The 1970s saw Flanagan complete a number of prestigious commissions including one to produce a design commemorating the fiftieth anniversary of the formation of the Northern Irish state, Ulster '71, in 1970. He received a further commission from the Ulster '71 Festival committee in the following year when he produced a mural in County Fermanagh.

The Arts Council of Northern Ireland funded a Flanagan portrait of Belfast feminist, trade-unionist and peace activist Saidie Patterson in 1975. In 1977, he completed a line-drawing portrait for Gael Linn's eponymous double LP by Donegal fiddler John Doherty which was released a year later.

Flanagan contributed to The Great Book of Ireland/Leabhar Mór na hÉireann, commissioned and edited by Theo Dorgan and Gene Lambert. The hand-drawn volume on vellum contained works by 143 poets, 121 artists, 9 composers and 1 calligrapher. It was displayed at the Irish Museum of Modern Art at Kilmainham for three months in 1991.

The BBC commissioned him to make a film about his painting practise entitled The Painted Landscape, in 1999.

==Awards==
- Royal Ulster Academy: In 1960, Flanagan was elected as an Associate of the Royal Ulster Academy of Arts. A mere four years later he was elected an Honorary Academician of the same institution. He was elected President of the RUA in 1978 when he replaced the previous incumbent Mercy Hunter, and was re-elected in three subsequent years. Flanagan was the recipient of the Royal Ulster Academy Gold Medal at the 95th Annual show in 1976 for Study of Castlecoole, Theme described by critic Elizabeth Baird as "a typical Flanagan landscape with subtle, blurred colours and soft light".
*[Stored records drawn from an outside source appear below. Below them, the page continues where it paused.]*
-- onDie changes dies alone

@[simp] theorem Chip.onDie_regs (c : Chip) (d : Nat) (f : DieSt → DieSt) : (c.onDie d f).regs = c.regs := rfl
@[simp] theorem Chip.onDie_iommu (c : Chip) (d : Nat) (f : DieSt → DieSt) : (c.onDie d f).iommu = c.iommu := rfl
@[simp] theorem Chip.onDie_now (c : Chip) (d : Nat) (f : DieSt → DieSt) : (c.onDie d f).now = c.now := rfl
@[simp] theorem Chip.onDie_refclkGoodAt (c : Chip) (d : Nat) (f : DieSt → DieSt) : (c.onDie d f).refclkGoodAt = c.refclkGoodAt := rfl
@[simp] theorem Chip.onDie_harts (c : Chip) (d : Nat) (f : DieSt → DieSt) : (c.onDie d f).harts = c.harts := rfl
@[simp] theorem Chip.onDie_l2 (c : Chip) (d : Nat) (f : DieSt → DieSt) : (c.onDie d f).l2 = c.l2 := rfl
@[simp] theorem Chip.onDie_wb (c : Chip) (d : Nat) (f : DieSt → DieSt) : (c.onDie d f).wb = c.wb := rfl
@[simp] theorem Chip.onDie_lnd (c : Chip) (d : Nat) (f : DieSt → DieSt) : (c.onDie d f).lnd = c.lnd := rfl
@[simp] theorem Chip.onDie_miss (c : Chip) (d : Nat) (f : DieSt → DieSt) : (c.onDie d f).miss = c.miss := rfl
@[simp] theorem Chip.onDie_snoopQ (c : Chip) (d : Nat) (f : DieSt → DieSt) : (c.onDie d f).snoopQ = c.snoopQ := rfl
@[simp] theorem Chip.onDie_wchk (c : Chip) (d : Nat) (f : DieSt → DieSt) : (c.onDie d f).wchk = c.wchk := rfl
@[simp] theorem Chip.onDie_dir (c : Chip) (d : Nat) (f : DieSt → DieSt) : (c.onDie d f).dir = c.dir := rfl
@[simp] theorem Chip.onDie_dirWay (c : Chip) (d : Nat) (f : DieSt → DieSt) : (c.onDie d f).dirWay = c.dirWay := rfl
@[simp] theorem Chip.onDie_lru (c : Chip) (d : Nat) (f : DieSt → DieSt) : (c.onDie d f).lru = c.lru := rfl
@[simp] theorem Chip.onDie_txn (c : Chip) (d : Nat) (f : DieSt → DieSt) : (c.onDie d f).txn = c.txn := rfl
@[simp] theorem Chip.onDie_homeQ (c : Chip) (d : Nat) (f : DieSt → DieSt) : (c.onDie d f).homeQ = c.homeQ := rfl
@[simp] theorem Chip.onDie_hc (c : Chip) (d : Nat) (f : DieSt → DieSt) : (c.onDie d f).hc = c.hc := rfl
@[simp] theorem Chip.onDie_ownc (c : Chip) (d : Nat) (f : DieSt → DieSt) : (c.onDie d f).ownc = c.ownc := rfl
@[simp] theorem Chip.onDie_halls (c : Chip) (d : Nat) (f : DieSt → DieSt) : (c.onDie d f).halls = c.halls := rfl
@[simp] theorem Chip.onDie_net (c : Chip) (d : Nat) (f : DieSt → DieSt) : (c.onDie d f).net = c.net := rfl
@[simp] theorem Chip.onDie_dlv (c : Chip) (d : Nat) (f : DieSt → DieSt) : (c.onDie d f).dlv = c.dlv := rfl
@[simp] theorem Chip.onDie_gal (c : Chip) (d : Nat) (f : DieSt → DieSt) : (c.onDie d f).gal = c.gal := rfl
@[simp] theorem Chip.onDie_link (c : Chip) (d : Nat) (f : DieSt → DieSt) : (c.onDie d f).link = c.link := rfl
@[simp] theorem Chip.onDie_tokens (c : Chip) (d : Nat) (f : DieSt → DieSt) : (c.onDie d f).tokens = c.tokens := rfl
@[simp] theorem Chip.onDie_portRate (c : Chip) (d : Nat) (f : DieSt → DieSt) : (c.onDie d f).portRate = c.portRate := rfl
@[simp] theorem Chip.onDie_injQ (c : Chip) (d : Nat) (f : DieSt → DieSt) : (c.onDie d f).injQ = c.injQ := rfl
@[simp] theorem Chip.onDie_active (c : Chip) (d : Nat) (f : DieSt → DieSt) : (c.onDie d f).active = c.active := rfl
@[simp] theorem Chip.onDie_qosMap (c : Chip) (d : Nat) (f : DieSt → DieSt) : (c.onDie d f).qosMap = c.qosMap := rfl
@[simp] theorem Chip.onDie_qosCls (c : Chip) (d : Nat) (f : DieSt → DieSt) : (c.onDie d f).qosCls = c.qosCls := rfl
@[simp] theorem Chip.onDie_qosCap (c : Chip) (d : Nat) (f : DieSt → DieSt) : (c.onDie d f).qosCap = c.qosCap := rfl
@[simp] theorem Chip.onDie_banks (c : Chip) (d : Nat) (f : DieSt → DieSt) : (c.onDie d f).banks = c.banks := rfl
@[simp] theorem Chip.onDie_fcHold (c : Chip) (d : Nat) (f : DieSt → DieSt) : (c.onDie d f).fcHold = c.fcHold := rfl
@[simp] theorem Chip.onDie_fcLost (c : Chip) (d : Nat) (f : DieSt → DieSt) : (c.onDie d f).fcLost = c.fcLost := rfl
@[simp] theorem Chip.onDie_cntNew (c : Chip) (d : Nat) (f : DieSt → DieSt) : (c.onDie d f).cntNew = c.cntNew := rfl
@[simp] theorem Chip.onDie_toDrop (c : Chip) (d : Nat) (f : DieSt → DieSt) : (c.onDie d f).toDrop = c.toDrop := rfl
@[simp] theorem Chip.onDie_safeQ (c : Chip) (d : Nat) (f : DieSt → DieSt) : (c.onDie d f).safeQ = c.safeQ := rfl
@[simp] theorem Chip.onDie_msi (c : Chip) (d : Nat) (f : DieSt → DieSt) : (c.onDie d f).msi = c.msi := rfl
@[simp] theorem Chip.onDie_msix (c : Chip) (d : Nat) (f : DieSt → DieSt) : (c.onDie d f).msix = c.msix := rfl
@[simp] theorem Chip.onDie_down (c : Chip) (d : Nat) (f : DieSt → DieSt) : (c.onDie d f).down = c.down := rfl
@[simp] theorem Chip.onDie_pwrReq (c : Chip) (d : Nat) (f : DieSt → DieSt) : (c.onDie d f).pwrReq = c.pwrReq := rfl
@[simp] theorem Chip.onDie_pot (c : Chip) (d : Nat) (f : DieSt → DieSt) : (c.onDie d f).pot = c.pot := rfl
@[simp] theorem Chip.onDie_mnt (c : Chip) (d : Nat) (f : DieSt → DieSt) : (c.onDie d f).mnt = c.mnt := rfl
@[simp] theorem Chip.onDie_rail (c : Chip) (d : Nat) (f : DieSt → DieSt) : (c.onDie d f).rail = c.rail := rfl
@[simp] theorem Chip.onDie_railBadAt (c : Chip) (d : Nat) (f : DieSt → DieSt) : (c.onDie d f).railBadAt = c.railBadAt := rfl
@[simp] theorem Chip.onDie_pmbusMiss (c : Chip) (d : Nat) (f : DieSt → DieSt) : (c.onDie d f).pmbusMiss = c.pmbusMiss := rfl
@[simp] theorem Chip.onDie_pmbus (c : Chip) (d : Nat) (f : DieSt → DieSt) : (c.onDie d f).pmbus = c.pmbus := rfl
@[simp] theorem Chip.onDie_viodSet (c : Chip) (d : Nat) (f : DieSt → DieSt) : (c.onDie d f).viodSet = c.viodSet := rfl
@[simp] theorem Chip.onDie_viodFloor (c : Chip) (d : Nat) (f : DieSt → DieSt) : (c.onDie d f).viodFloor = c.viodFloor := rfl
@[simp] theorem Chip.onDie_iodDroops (c : Chip) (d : Nat) (f : DieSt → DieSt) : (c.onDie d f).iodDroops = c.iodDroops := rfl
@[simp] theorem Chip.onDie_watts (c : Chip) (d : Nat) (f : DieSt → DieSt) : (c.onDie d f).watts = c.watts := rfl
@[simp] theorem Chip.onDie_peakAt (c : Chip) (d : Nat) (f : DieSt → DieSt) : (c.onDie d f).peakAt = c.peakAt := rfl
@[simp] theorem Chip.onDie_peakBar (c : Chip) (d : Nat) (f : DieSt → DieSt) : (c.onDie d f).peakBar = c.peakBar := rfl
@[simp] theorem Chip.onDie_portSt (c : Chip) (d : Nat) (f : DieSt → DieSt) : (c.onDie d f).portSt = c.portSt := rfl
@[simp] theorem Chip.onDie_fnSt (c : Chip) (d : Nat) (f : DieSt → DieSt) : (c.onDie d f).fnSt = c.fnSt := rfl
@[simp] theorem Chip.onDie_winNow (c : Chip) (d : Nat) (f : DieSt → DieSt) : (c.onDie d f).winNow = c.winNow := rfl
@[simp] theorem Chip.onDie_winEra (c : Chip) (d : Nat) (f : DieSt → DieSt) : (c.onDie d f).winEra = c.winEra := rfl
@[simp] theorem Chip.onDie_insts (c : Chip) (d : Nat) (f : DieSt → DieSt) : (c.onDie d f).insts = c.insts := rfl
@[simp] theorem Chip.onDie_engRR (c : Chip) (d : Nat) (f : DieSt → DieSt) : (c.onDie d f).engRR = c.engRR := rfl
@[simp] theorem Chip.onDie_pair (c : Chip) (d : Nat) (f : DieSt → DieSt) : (c.onDie d f).pair = c.pair := rfl
@[simp] theorem Chip.onDie_uz (c : Chip) (d : Nat) (f : DieSt → DieSt) : (c.onDie d f).uz = c.uz := rfl
@[simp] theorem Chip.onDie_pins (c : Chip) (d : Nat) (f : DieSt → DieSt) : (c.onDie d f).pins = c.pins := rfl
@[simp] theorem Chip.onDie_dmData (c : Chip) (d : Nat) (f : DieSt → DieSt) : (c.onDie d f).dmData = c.dmData := rfl
@[simp] theorem Chip.onDie_dmErr (c : Chip) (d : Nat) (f : DieSt → DieSt) : (c.onDie d f).dmErr = c.dmErr := rfl
@[simp] theorem Chip.onDie_dmProg (c : Chip) (d : Nat) (f : DieSt → DieSt) : (c.onDie d f).dmProg = c.dmProg := rfl
@[simp] theorem Chip.onDie_free (c : Chip) (d : Nat) (f : DieSt → DieSt) : (c.onDie d f).free = c.free := rfl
- University of Ulster: Flanagan became only the second ever recipient of the honorary degree of Doctor of Fine Arts when he received the accolade from the University of Ulster in 2010. It was conferred at a special ceremony hosted in the Arts Council of Northern Ireland's Ormeau Baths Gallery, and was awarded in recognition of his outstanding services to art. Flanagan received an MBE in 2011 for his "services to art internationally".

== Death and legacy ==
Flanagan died in Belfast on 22 February 2011, aged 81. His works are in public and private collections including the Ulster Museum, the Arts Council of Northern Ireland, the Hugh Lane Gallery, the National Self-Portrait Collection of Ireland, the Irish Museum of Modern Art, and the Herbert Gallery.

==Biography==
- Kennedy, S. B. (2013) T. P. Flanagan: Painter of Light and Landscape (Featuring a foreword by Séamus Heaney), Lund Humphries.